**How to complete this task**
Scan the material for the string "endSymbol" and copy out every line in which it occurs.

**Task data**
-- ==== Sys2Proof/Laws/Trees.lean ====
section
/-! SUPPORT. Trees: their sizes, their paths and codewords, the table `BuildCodes()` makes of them, the decoder's walk along a path,
and a preorder block of the arena as a tree. -/

namespace Sys2Proof.Machine

theorem Shape.count_pos (T : Shape) : 1 ≤ T.count := by cases T <;> simp [Shape.count]; omega

/-- A path with d choices needs 2d + 1 nodes. -/
theorem Shape.depth_lt_count (T : Shape) : 2 * T.depth + 1 ≤ T.count := by
  induction T with
  | leaf => simp [Shape.depth, Shape.count]
  | node l r hl hr => simp only [Shape.depth, Shape.count]; have := Shape.count_pos l; have := Shape.count_pos r; omega

theorem Shape.leafCount_le (T : Shape) : 1 ≤ T.leafCount ∧ T.leafCount ≤ T.count := by
  induction T with
  | leaf => simp [Shape.leafCount, Shape.symbols, Shape.count]
  | node l r hl hr => simp only [Shape.leafCount, Shape.symbols, Shape.count, List.length_append] at *; omega

theorem Shape.entries_length {a : Arena} {i : Idx} {T : Shape} (h : T.heldAt a i) : (T.entries a i).length = T.count := by
  induction T generalizing i with
  | leaf => simp [Shape.entries, Shape.count]
  | node l r hl hr =>
    obtain ⟨x, y, w, h1, h2, h3⟩ := h
    simp [Shape.entries, Shape.count, h1, hl h2, hr h3]; omega

theorem Shape.entry_mem_entries {a : Arena} {i : Idx} {T : Shape} : i.toNat ∈ T.entries a i := by
  cases T with
  | leaf => simp [Shape.entries]
  | node l r => simp only [Shape.entries]; split <;> simp

/-- The tree of R51 has NODES nodes. -/
theorem treeIs_count {s : State} {T : Shape} (h : s.treeIs T) : T.count = s.nodes.toNat := by
  obtain ⟨h1, h2, _⟩ := h
  have := h2.length_eq
  rw [Shape.entries_length h1] at this; simpa using this

/-- The code table with a list of entries written in order. -/
def codeSetAll (c : CodeTable) (es : List (Sys2Proof.Symbol × BitSeq)) : CodeTable := es.foldl (fun c e => codeSet c e.1 (some e.2)) c

/-- `Visit(i, p)` writes the paths of the tree at `i`, in preorder (spec/42_symbol_codec.md R160). -/
theorem visit_of_heldAt {a : Arena} {T : Shape} {i : Idx} (h : T.heldAt a i) (k : Nat) (hk : T.depth < k) (p : BitSeq) (c : CodeTable) :
    visit k a i p c = some (codeSetAll c (T.paths p)) := by
  induction T generalizing k i p c with
  | leaf sym =>
    obtain ⟨w, h⟩ := h
    rcases k with _ | k
    · omega
    · simp [visit, h, Shape.paths, codeSetAll]
  | node l r hl hr =>
    obtain ⟨x, y, w, h1, h2, h3⟩ := h
    rcases k with _ | k
    · omega
    · simp only [Shape.depth] at hk
      simp only [visit, h1, hl h2 k (by omega), hr h3 k (by omega), Shape.paths, codeSetAll, List.foldl_append]

/-- The last entry written for a symbol stands. -/
theorem codeAt_codeSetAll (es : List (Sys2Proof.Symbol × BitSeq)) (c : CodeTable) (hes : ∀ e ∈ es, e.1.toNat < Config.nsym) (sym : Sys2Proof.Symbol) :
    codeAt (codeSetAll c es) sym = match (es.filter fun e => e.1 == sym).getLast? with | some e => some e.2 | none => codeAt c sym := by
  induction es generalizing c with
  | nil => simp [codeSetAll]
  | cons e es ih =>
    have h1 : codeSetAll c (e :: es) = codeSetAll (codeSet c e.1 (some e.2)) es := rfl
    rw [h1, ih _ (fun x hx => hes x (by simp [hx]))]
    rw [List.filter_cons]
    by_cases he : e.1 = sym
    · subst he
      simp only [beq_self_eq_true, if_true]
      generalize hl : (es.filter fun x => x.1 == e.1) = L
      have hcs : codeAt (codeSet c e.1 (some e.2)) e.1 = some e.2 := by simp [codeAt_codeSet _ _ _ _ (hes e (by simp))]
      rw [hcs]
      rcases L with _ | ⟨q, qs⟩
      · rfl
      · rw [List.getLast?_cons_cons, List.getLast?_eq_some_getLast (List.cons_ne_nil q qs)]
    · have : (e.1 == sym) = false := by simpa using he
      simp only [this]
      have : codeAt (codeSet c e.1 (some e.2)) sym = codeAt c sym := by
        rw [codeAt_codeSet _ _ _ _ (hes e (by simp))]; rw [if_neg (fun h => he h.symm)]
      simp only [this]; rfl

theorem Shape.paths_symbols (T : Shape) (p : BitSeq) : (T.paths p).map Prod.fst = T.symbols := by
  induction T generalizing p with
  | leaf => rfl
  | node l r hl hr => simp [Shape.paths, Shape.symbols, hl, hr]

theorem Shape.paths_symbol_lt {T : Shape} (h : ∀ sym ∈ T.symbols, sym ≤ Config.endSymbol) : ∀ e ∈ T.paths [], e.1.toNat < Config.nsym := by
  intro e he
  have h1 : e.1 ∈ (T.paths []).map Prod.fst := List.mem_map_of_mem he
  rw [Shape.paths_symbols] at h1
  have h2 : e.1.toNat ≤ 256 := BitVec.le_def.mp (h _ h1)
  show e.1.toNat < 257
  omega

/-- What `BuildCodes()` makes of the tree of R51. -/
theorem codeTableOf_of_treeIs {s : State} {T : Shape} (h : s.treeIs T) :
    ∃ c, codeTableOf s.arena s.root = some c ∧ (∀ sym, codeAt c sym = T.codeOf sym) ∧ c = T.codeTable := by
  have hc := treeIs_count h
  obtain ⟨h1, h2, h3, h4, h5⟩ := h
  have hd := Shape.depth_lt_count T
  have h3' : s.nodes.toNat ≤ 513 := h3
  have hv := visit_of_heldAt h1 Config.nodeCap (show T.depth < 513 by omega) [] codeNone
  have hcode : ∀ sym, codeAt (codeSetAll codeNone (T.paths [])) sym = T.codeOf sym := by
    intro sym
    rw [codeAt_codeSetAll _ _ (Shape.paths_symbol_lt h5)]
    unfold Shape.codeOf
    generalize ((T.paths []).filter fun e => e.1 == sym).getLast? = o
    cases o <;> simp
  refine ⟨_, hv, hcode, ?_⟩
  refine Vector.ext fun k hk => ?_
  have hk' : k < 257 := hk
  have e := hcode (BitVec.ofNat 9 k)
  have hm : (BitVec.ofNat 9 k).toNat = k := by simp; omega
  unfold codeAt at e
  rw [hm] at e
  rw [Vector.getElem?_eq_getElem hk, Option.getD_some] at e
  rw [e]
  simp [Shape.codeTable]

theorem Shape.paths_prefix {T : Shape} {p : BitSeq} {e} (h : e ∈ T.paths p) : p <+: e.2 := by
  induction T generalizing p with
  | leaf => simp [Shape.paths] at h; subst h; exact List.prefix_refl _
  | node l r hl hr =>
    simp only [Shape.paths, List.mem_append] at h
    rcases h with h | h
    · exact (List.prefix_append p _).trans (hl h)
    · exact (List.prefix_append p _).trans (hr h)

theorem Shape.paths_length_le {T : Shape} {p : BitSeq} {e} (h : e ∈ T.paths p) : e.2.length ≤ p.length + T.depth := by
  induction T generalizing p with
  | leaf => simp [Shape.paths] at h; subst h; simp
  | node l r hl hr =>
    simp only [Shape.paths, List.mem_append] at h
    simp only [Shape.depth]
    rcases h with h | h
    · have := hl h; simp at this; omega
    · have := hr h; simp at this; omega

/-- No path to a leaf is a prefix of another one. -/
theorem Shape.paths_prefix_eq {T : Shape} {p : BitSeq} {e f} (he : e ∈ T.paths p) (hf : f ∈ T.paths p) (h : e.2 <+: f.2) : e = f := by
  induction T generalizing p with
  | leaf => simp [Shape.paths] at he hf; rw [he, hf]
  | node l r hl hr =>
    simp only [Shape.paths, List.mem_append] at he hf
    rcases he with he | he <;> rcases hf with hf | hf
    · exact hl he hf
    · exfalso
      have h1 := (Shape.paths_prefix he).trans h
      have h2 := Shape.paths_prefix hf
      have := List.prefix_of_prefix_length_le h1 h2 (by simp)
      simpa using (List.prefix_append_right_inj p).mp this
    · exfalso
      have h1 := (Shape.paths_prefix he).trans h
      have h2 := Shape.paths_prefix hf
      have := List.prefix_of_prefix_length_le h1 h2 (by simp)
      simpa using (List.prefix_append_right_inj p).mp this
    · exact hr he hf

theorem Shape.codeOf_mem_paths {T : Shape} {sym p} (h : T.codeOf sym = some p) : (sym, p) ∈ T.paths [] := by
  unfold Shape.codeOf at h
  rw [Option.map_eq_some_iff] at h
  obtain ⟨e, h1, h2⟩ := h
  have := List.mem_of_getLast? h1
  rw [List.mem_filter] at this
  obtain ⟨h3, h4⟩ := this
  have h4 : e.1 = sym := by simpa using h4
  rw [← h2, ← h4]; exact h3

/-- The decoder's walk along the rest of a path to a leaf (spec/42_symbol_codec.md R175). -/
theorem Shape.decodeFrom_of_path {t : Shape} {T : Shape} {e} {p : BitSeq} (he : e ∈ T.paths p) (hn : ∀ sym, T ≠ .leaf sym) (z : BitSeq) :
    ∃ q, e.2 = p ++ q ∧ t.decodeFrom T (q ++ z) = if e.1 = Config.endSymbol then { bytes := [], atEnd := true, rest := z }
      else (t.decodeFrom t z).cons (byteOfSymbol e.1) := by
  induction T generalizing p with
  | leaf sym => exact absurd rfl (hn sym)
  | node l r hl hr =>
    have main : ∀ (b : Bool) (X : Shape), X = (if b then r else l) → e ∈ X.paths (p ++ [b]) →
        ((∀ sym, X ≠ .leaf sym) → ∃ q, e.2 = (p ++ [b]) ++ q ∧ t.decodeFrom X (q ++ z) = if e.1 = Config.endSymbol then { bytes := [], atEnd := true, rest := z }
      else (t.decodeFrom t z).cons (byteOfSymbol e.1)) →
        ∃ q, e.2 = p ++ q ∧ t.decodeFrom (.node l r) (q ++ z) = if e.1 = Config.endSymbol then { bytes := [], atEnd := true, rest := z }
      else (t.decodeFrom t z).cons (byteOfSymbol e.1) := by
      intro b X hX hmem hrec
      cases X with
      | leaf sym =>
        simp [Shape.paths] at hmem
        subst hmem
        refine ⟨[b], rfl, ?_⟩
        simp only [List.singleton_append, Shape.decodeFrom, ← hX]
      | node l' r' =>
        obtain ⟨q, h1, h2⟩ := hrec nofun
        refine ⟨b :: q, by simp [h1], ?_⟩
        simp only [List.cons_append, Shape.decodeFrom, ← hX]
        exact h2
    simp only [Shape.paths, List.mem_append] at he
    rcases he with he | he
    · exact main false l rfl he (fun h => hl he h)
    · exact main true r rfl he (fun h => hr he h)

theorem symbolOfByte_ne_end (b : Byte) : symbolOfByte b ≠ Config.endSymbol := by revert b; decide

theorem byteOfSymbol_symbolOfByte (b : Byte) : byteOfSymbol (symbolOfByte b) = b := by revert b; decide

theorem codeAt_codeTable {s : State} {T : Shape} (hT : s.treeIs T) : ∀ sym, codeAt T.codeTable sym = T.codeOf sym := by
  obtain ⟨c, h1, h2, h3⟩ := codeTableOf_of_treeIs hT
  rw [← h3]; exact h2

theorem Shape.preorder_length (T : Shape) (i : Nat) : (T.preorder i).length = T.count := by
  induction T generalizing i with
  | leaf => rfl
  | node l r hl hr => simp [Shape.preorder, Shape.count, hl, hr]; omega

theorem arenaBlock_congr {a b : Arena} {i : Nat} {ns : List Node} (h : arenaBlock a i ns) (hc : ∀ k, i ≤ k → k < i + ns.length → b[k]? = a[k]?) : arenaBlock b i ns := by
  intro k hk; rw [hc (i + k) (by omega) (by omega)]; exact h k hk

theorem arenaBlock_append {a : Arena} {i : Nat} {xs ys : List Node} (h : arenaBlock a i (xs ++ ys)) : arenaBlock a i xs ∧ arenaBlock a (i + xs.length) ys := by
  constructor
  · intro k hk
    rw [h k (by simp; omega), List.getElem_append_left]
  · intro k hk
    have := h (xs.length + k) (by simp; omega)
    rw [List.getElem_append_right (by omega)] at this
    simp only [Nat.add_sub_cancel_left] at this
    rw [Nat.add_assoc]; exact this

/-- A preorder block holds its tree, on its entries in order. -/
theorem heldAt_of_arenaBlock {a : Arena} {T : Shape} {i : Nat} (h : arenaBlock a i (T.preorder i)) (hi : i + T.count ≤ 513) :
    T.heldAt a (BitVec.ofNat 10 i) ∧ T.entries a (BitVec.ofNat 10 i) = List.range' i T.count := by
  have hm : i % 1024 = i := by have := Shape.count_pos T; omega
  induction T generalizing i with
  | leaf sym =>
    have := h 0 (by simp [Shape.preorder])
    simp [Shape.preorder] at this
    refine ⟨⟨0, by simp [arenaAt, hm, this]⟩, by simp [Shape.entries, Shape.count, hm]⟩
  | node l r hl hr =>
    simp only [Shape.count] at hi
    have h0 := h 0 (by simp [Shape.preorder])
    simp [Shape.preorder] at h0
    have h' : arenaBlock a (i+1) (l.preorder (i + 1) ++ r.preorder (i + 1 + l.count)) := by
      intro k hk
      have := h (k + 1) (by simp [Shape.preorder]; simpa using hk)
      simp only [Shape.preorder, List.getElem_cons_succ] at this
      rw [← this]; congr 1; omega
    obtain ⟨h1, h2⟩ := arenaBlock_append h'
    rw [Shape.preorder_length] at h2
    have := Shape.count_pos l; have := Shape.count_pos r
    obtain ⟨a1, a2⟩ := hl h1 (by omega) (by omega)
    obtain ⟨b1, b2⟩ := hr h2 (by omega) (by omega)
    have ha : arenaAt a (BitVec.ofNat 10 i) = .internal (BitVec.ofNat 10 (i + 1)) (BitVec.ofNat 10 (i + 1 + l.count)) 0 := by
      simp [arenaAt, hm, h0]
    refine ⟨⟨_, _, _, ha, a1, b1⟩, ?_⟩
    simp only [Shape.entries, ha, a2, b2, Shape.count, hm, BitVec.toNat_ofNat]
    rw [Nat.add_assoc 1, Nat.add_comm 1, List.range'_succ, ← List.range'_append_1]

theorem treeIs_of_arenaBlock {s : State} {T : Shape} (h : arenaBlock s.arena 0 (T.preorder 0)) (hc : T.count ≤ 513) (hs : ∀ sym ∈ T.symbols, sym ≤ 256#9)
    (hr : s.root = 0) (hn : s.nodes = BitVec.ofNat 10 T.count) (hl : s.leaves = BitVec.ofNat 10 T.leafCount) : s.treeIs T := by
  obtain ⟨h1, h2⟩ := heldAt_of_arenaBlock h (by omega)
  have := T.leafCount_le
  have hm : T.count % 1024 = T.count := by omega
  have hm' : T.leafCount % 1024 = T.leafCount := by omega
  refine ⟨by rw [hr]; exact h1, ?_, ?_, ?_, hs⟩
  · rw [hr, hn]; have : (0 : Idx) = BitVec.ofNat 10 0 := rfl
    rw [this, h2]; simp [hm, List.range_eq_range']
  · rw [hn]; simp [hm, Config.nodeCap]; omega
  · rw [hl]; simp [hm']

end Sys2Proof.Machine
end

**Solution**
theorem Shape.paths_symbol_lt {T : Shape} (h : ∀ sym ∈ T.symbols, sym ≤ Config.endSymbol) : ∀ e ∈ T.paths [], e.1.toNat < Config.nsym := by
    ∃ q, e.2 = p ++ q ∧ t.decodeFrom T (q ++ z) = if e.1 = Config.endSymbol then { bytes := [], atEnd := true, rest := z }
        ((∀ sym, X ≠ .leaf sym) → ∃ q, e.2 = (p ++ [b]) ++ q ∧ t.decodeFrom X (q ++ z) = if e.1 = Config.endSymbol then { bytes := [], atEnd := true, rest := z }
        ∃ q, e.2 = p ++ q ∧ t.decodeFrom (.node l r) (q ++ z) = if e.1 = Config.endSymbol then { bytes := [], atEnd := true, rest := z }
theorem symbolOfByte_ne_end (b : Byte) : symbolOfByte b ≠ Config.endSymbol := by revert b; decide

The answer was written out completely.